Cyber insurance is only one piece of an organization’s entire security puzzle, he added, echoing what other experts say . “You’ve got to understand the profile of your industry, your company, how you do business, and more importantly, how effective is your overall cybersecurity practice … Insurance just covers the things that you feel are still exposed.”
One advantage of having is insurance auditors can help the CISO/CRO quantify an organization’s risks. That’s something to think about because security vendor Raytheon Websense predicts that insurance companies will increasingly refuse to pay for breaches caused by ineffective security practices.
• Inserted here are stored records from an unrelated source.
-- ==== Sys2Proof/Laws/Ops.lean ====
section
/-! SUPPORT. What the shared operations and the step can do, once: the cases later proofs cite. -/

namespace Sys2Proof.Machine

/-! Bus reads. -/

/-- A read of an IDLE core gives what the location holds. -/
theorem busRead_idle (a : Addr) (s : State) (h : s.busy = false) : busRead a s = locValue s (locate s.par a) := by
  simp [busRead, h]

/-- A read outside the running command's output set gives what the location holds. -/
theorem busRead_outside (a : Addr) (s : State)
    (h : inOutputSet (decodeCmd s.engCmd) (locate s.par a) = false) :
    busRead a s = locValue s (locate s.par a) := by
  simp [busRead, h]

/-- A read of the running command's output set gives a free value. -/
theorem busRead_free (a : Addr) (s : State) (hb : s.busy = true)
    (h : inOutputSet (decodeCmd s.engCmd) (locate s.par a) = true) :
    busRead a s = Config.busyRead s.draws (wordAddr a) := by
  simp [busRead, hb, h]

/-! Bus writes. -/

theorem busWrite_held (a : Addr) (v : Word) (s : State) (h : s.rst = true) : busWrite a v s = s := by
  simp [busWrite, h]

theorem busWrite_busy_status (a : Addr) (v : Word) (s : State) (hr : s.rst = false) (hb : s.busy = true)
    (h : locate s.par a = .status) : busWrite a v s = writeStatus v s := by
  simp [busWrite, hr, hb, h]

theorem busWrite_busy_other (a : Addr) (v : Word) (s : State) (hr : s.rst = false) (hb : s.busy = true)
    (h : locate s.par a ≠ .status) : busWrite a v s = { s with werr := true } := by
  simp [busWrite, hr, hb, h]

theorem busWrite_idle (a : Addr) (v : Word) (s : State) (hr : s.rst = false) (hb : s.busy = false) :
    busWrite a v s = locWrite v s (locate s.par a) := by
  simp [busWrite, hr, hb]

/-- All a bus write can do. -/
theorem busWrite_cases (a : Addr) (v : Word) (s : State) :
    (s.rst = true ∧ busWrite a v s = s) ∨
    (s.rst = false ∧ s.busy = true ∧ locate s.par a = .status ∧ busWrite a v s = writeStatus v s) ∨
    (s.rst = false ∧ s.busy = true ∧ locate s.par a ≠ .status ∧ busWrite a v s = { s with werr := true }) ∨
    (s.rst = false ∧ s.busy = false ∧ busWrite a v s = locWrite v s (locate s.par a)) := by
  rcases Bool.eq_false_or_eq_true s.rst with hr | hr
  · exact .inl ⟨hr, busWrite_held a v s hr⟩
  · rcases Bool.eq_false_or_eq_true s.busy with hb | hb
    · by_cases h : locate s.par a = .status
      · exact .inr (.inl ⟨hr, hb, h, busWrite_busy_status a v s hr hb h⟩)
      · exact .inr (.inr (.inl ⟨hr, hb, h, busWrite_busy_other a v s hr hb h⟩))
    · exact .inr (.inr (.inr ⟨hr, hb, busWrite_idle a v s hr hb⟩))

/-- A write to a location never touches the parameters, the reset input, or the host's own state. -/
theorem locWrite_outside (v : Word) (s : State) (l : Loc) :
    (locWrite v s l).par = s.par ∧ (locWrite v s l).rst = s.rst ∧ (locWrite v s l).host = s.host ∧
      (locWrite v s l).reads = s.reads ∧ (locWrite v s l).draws = s.draws := by
  cases l <;> exact ⟨rfl, rfl, rfl, rfl, rfl⟩

/-- A bus write never touches the parameters, the reset input, or the host's own state. -/
theorem busWrite_outside (a : Addr) (v : Word) (s : State) :
    (busWrite a v s).par = s.par ∧ (busWrite a v s).rst = s.rst ∧ (busWrite a v s).host = s.host ∧
      (busWrite a v s).reads = s.reads ∧ (busWrite a v s).draws = s.draws := by
  rcases busWrite_cases a v s with ⟨_, h⟩ | ⟨_, _, _, h⟩ | ⟨_, _, _, h⟩ | ⟨_, _, h⟩ <;> rw [h]
  · exact ⟨rfl, rfl, rfl, rfl, rfl⟩
  · exact ⟨rfl, rfl, rfl, rfl, rfl⟩
  · exact ⟨rfl, rfl, rfl, rfl, rfl⟩
  · exact locWrite_outside v s _

/-! Host steps. -/

theorem hostStep_nil (s : State) (h : s.host = []) : hostStep s = s := by simp [hostStep, h]

theorem hostStep_cons (s : State) (op : HostOp) (rest : List HostOp) (h : s.host = op :: rest) :
    hostStep s = hostOp op s := by simp [hostStep, h]

/-! The step. -/

theorem engineTurn_iff (s : State) : engineTurn s = true ↔ s.busy = true ∧ (s.host = [] ∨ s.slack = 0) := by
  simp [engineTurn, List.isEmpty_iff]

theorem step_held (s : State) (h : s.rst = true) : step s = .next (heldStep s) := by simp [step, h]

theorem step_engine (s : State) (hr : s.rst = false) (h : engineTurn s = true) : step s = exec (fetch s) s := by
  simp [step, hr, h]

theorem step_busyHost (s : State) (hr : s.rst = false) (hb : s.busy = true) (h : engineTurn s = false) :
    step s = .next (busyHostStep s) := by simp [step, hr, hb, h]

theorem step_idle (s : State) (hr : s.rst = false) (hb : s.busy = false) : step s = .next (hostStep s) := by
  simp [step, hr, hb, engineTurn]

/-- A step of an IDLE core is the host's next operation. -/
theorem step_idle_host (s : State) (op : HostOp) (rest : List HostOp) (h : s.host = op :: rest) (hr : s.rst = false)
    (hi : s.engState = .idle) : step s = .next (hostOp op s) := by
  rw [step_idle s hr (by simp [State.busy, hi]), hostStep_cons s op rest h]

/-- A step of a BUSY core with latency left is the host's next operation, the latency counted down. -/
theorem step_busy_host (s : State) (op : HostOp) (rest : List HostOp) (h : s.host = op :: rest) (hr : s.rst = false)
    (hb : s.engState = .busy) (hk : s.slack ≠ 0) :
    step s = .next (hostOp op { s with slack := s.slack - 1 }) := by
  have hb' : s.busy = true := by simp [State.busy, hb]
  have ht : engineTurn s = false := by simp [engineTurn, hb', h, hk]
  have hh : ({ s with slack := s.slack - 1 } : State).host = op :: rest := h
  rw [step_busyHost s hr hb' ht, busyHostStep, hostStep_cons _ op rest hh]

/-- All a step can do. -/
theorem step_cases (s : State) :
    (s.rst = true ∧ step s = .next (heldStep s)) ∨
    (s.rst = false ∧ engineTurn s = true ∧ step s = exec (fetch s) s) ∨
    (s.rst = false ∧ s.busy = true ∧ engineTurn s = false ∧ step s = .next (busyHostStep s)) ∨
    (s.rst = false ∧ s.busy = false ∧ step s = .next (hostStep s)) := by
  cases hr : s.rst
  · cases ht : engineTurn s
    · cases hb : s.busy
      · exact .inr (.inr (.inr ⟨rfl, rfl, step_idle s hr hb⟩))
      · exact .inr (.inr (.inl ⟨rfl, rfl, rfl, step_busyHost s hr hb ht⟩))
    · exact .inr (.inl ⟨rfl, rfl, step_engine s hr ht⟩)
  · exact .inl ⟨rfl, step_held s hr⟩

/-! The meanings' cases. -/

/-- All ASSEMBLE can do. -/
theorem execAssemble_cases (s : State) :
    (∃ e, assembleMsg s.regs.msgType.toNat s.regs.field = .error e ∧ execAssemble s = .next (complete e s)) ∨
    (∃ t b, assembleMsg s.regs.msgType.toNat s.regs.field = .ok (t, b) ∧
      execAssemble s = .next (complete .none { s with regs := writeTx t b s.regs })) := by
  simp only [execAssemble]
  split
  · exact .inl ⟨_, by assumption, rfl⟩
  · exact .inr ⟨_, _, by assumption, rfl⟩

/-- All PARSE can do. -/
theorem execParse_cases (s : State) :
    (maxBits < s.regs.rxLen.toNat ∧ execParse s = .next (complete .param s)) ∨
    (∃ e, s.regs.rxLen.toNat ≤ maxBits ∧ dispatch (rxSequence s.regs) = .error e ∧
      execParse s = .next (complete e s)) ∨
    (∃ t v, s.regs.rxLen.toNat ≤ maxBits ∧ dispatch (rxSequence s.regs) = .ok (t, v) ∧
      execParse s = .next (receive t v s)) := by
  simp only [execParse]
  split
  · exact .inl ⟨by assumption, rfl⟩
  · split
    · exact .inr (.inl ⟨_, by omega, by assumption, rfl⟩)
    · exact .inr (.inr ⟨_, _, by omega, by assumption, rfl⟩)

/-- All CRC_FEED can do. -/
theorem execCrcFeed_cases (n : BitVec 6) (s : State) :
    ((n.toNat = 0 ∨ 32 < n.toNat) ∧ execCrcFeed n s = .next (complete .param s)) ∨
    ((1 ≤ n.toNat ∧ n.toNat ≤ 32) ∧ execCrcFeed n s = .next (complete .none
      { s with regs := { s.regs with crcReg := crcFeed s.regs.crcReg (crcOperand s.regs n.toNat) } })) := by
  simp only [execCrcFeed]
  split
  · exact .inl ⟨by assumption, rfl⟩
  · exact .inr ⟨by omega, rfl⟩

/-- All ENCODE can do. -/
theorem execEncode_cases (s : State) :
    (∃ e, execEncode s = .next (complete e s)) ∨
    (∃ m b p, assembleMsg s.regs.msgType.toNat s.regs.field = .ok (m, b) ∧
      checkTiming m s.regs.field.f0 s.regs.tari.toNat s.regs.blf.toNat = .ok () ∧
      p = synthesise s.regs.trunc m b s.regs.field.f0 s.regs.tari.toNat s.regs.blf.toNat ∧
      p.length ≤ s.par.nPulse ∧
      execEncode s = .next (complete .none
        { s with regs := { writeTx m b s.regs with pulseCnt := BitVec.ofNat 7 p.length },
                 mem := wordsWrite s.mem pulseBase (p.map (BitVec.ofNat 32)) })) := by
  simp only [execEncode]
  split
  · exact .inl ⟨_, rfl⟩
  · split
    · exact .inl ⟨_, rfl⟩
    · split
      · exact .inl ⟨_, rfl⟩
      · exact .inr ⟨_, _, _, by assumption, by assumption, rfl, by omega, rfl⟩

/-- All EDGES can do. -/
theorem execEdges_cases (s : State) :
    ((s.par.nSample < s.regs.sampleCnt.toNat ∨ s.regs.samplePeriod = 0) ∧
      execEdges s = .next (complete .param s)) ∨
    (s.regs.sampleCnt.toNat ≤ s.par.nSample ∧ s.regs.samplePeriod ≠ 0 ∧
      ∃ e, e = stageA s.par.endFlush s.regs.schmittRatio.toNat s.regs.schmittHyst.toNat s.regs.samplePeriod.toNat
          (sampleWindow s) ∧
        execEdges s = .next (complete (if s.par.nEdge < e.length then .capacity else .none)
          { s with regs := { s.regs with edgeCnt := BitVec.ofNat 13 (e.take s.par.nEdge).length },
                   mem := wordsWrite s.mem edgeBase ((e.take s.par.nEdge).map (BitVec.ofNat 32)),
                   draws := s.draws + 1 })) := by
  simp only [execEdges]
  split
  · exact .inl ⟨by assumption, rfl⟩
  · rename_i h
    exact .inr ⟨by omega, fun h' => h (.inr h'), _, rfl, rfl⟩

/-- All DECODE can do. -/
theorem execDecode_cases (s : State) :
    (s.par.nEdge < s.regs.edgeCnt.toNat ∧ execDecode s = .next (complete .param s)) ∨
    (s.regs.edgeCnt.toNat ≤ s.par.nEdge ∧
      ∃ subs, subs = splitEdges (edgeStream s) ∧
        execDecode s = .next (complete (if s.par.nResult < subs.length then .capacity else .none)
          { s with regs := { s.regs with resultCnt := BitVec.ofNat 4 (subs.take s.par.nResult).length },
                   mem := wordsWrite s.mem resultBase ((subs.take s.par.nResult).flatMap fun sub =>
                     recordWords s.par.cmdEnd s.regs.rtTol.toNat s.regs.trTol.toNat sub.1 sub.2),
                   draws := s.draws + 1 })) := by
  simp only [execDecode]
  split
  · exact .inl ⟨by assumption, rfl⟩
  · exact .inr ⟨by omega, _, rfl, rfl⟩

end Sys2Proof.Machine
end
As a result requirements for insurance will become as significant for some companies as many regulatory requirements.
One thing for certain is that cyber insurance premiums are rising in certain sectors, while maximum coverage is being limited to $100 million. Marsh & McLennan Co. told Reuters earlier this year that cyber insurance premiums for retail companies increased 32 per cent in the first half of 2015. That report said some companies are struggling to find the money to buy coverage they want.
When buying cyber insurance “you really have to sit down and look at the risk you’re trying to insure for because not every business will have the same kind of risk profile, in terms of data that may be accessible — through the cloud or their own system,” says Bernice Karn, a partner who specializes in IT and privacy law at Cassels Brock in Toronto, “and then try to go into the market and find a product that will address that kind of risk.”
Considerations also include understanding what the organization will have to do to make a claim, including preserving logs and other evidence. Davies made one suggestion: Before getting insurance look at what information you hold, why are you collecting, storing or hosting it, how long are you going to keep it and how will you destroy it. Those questions play into establishing risk.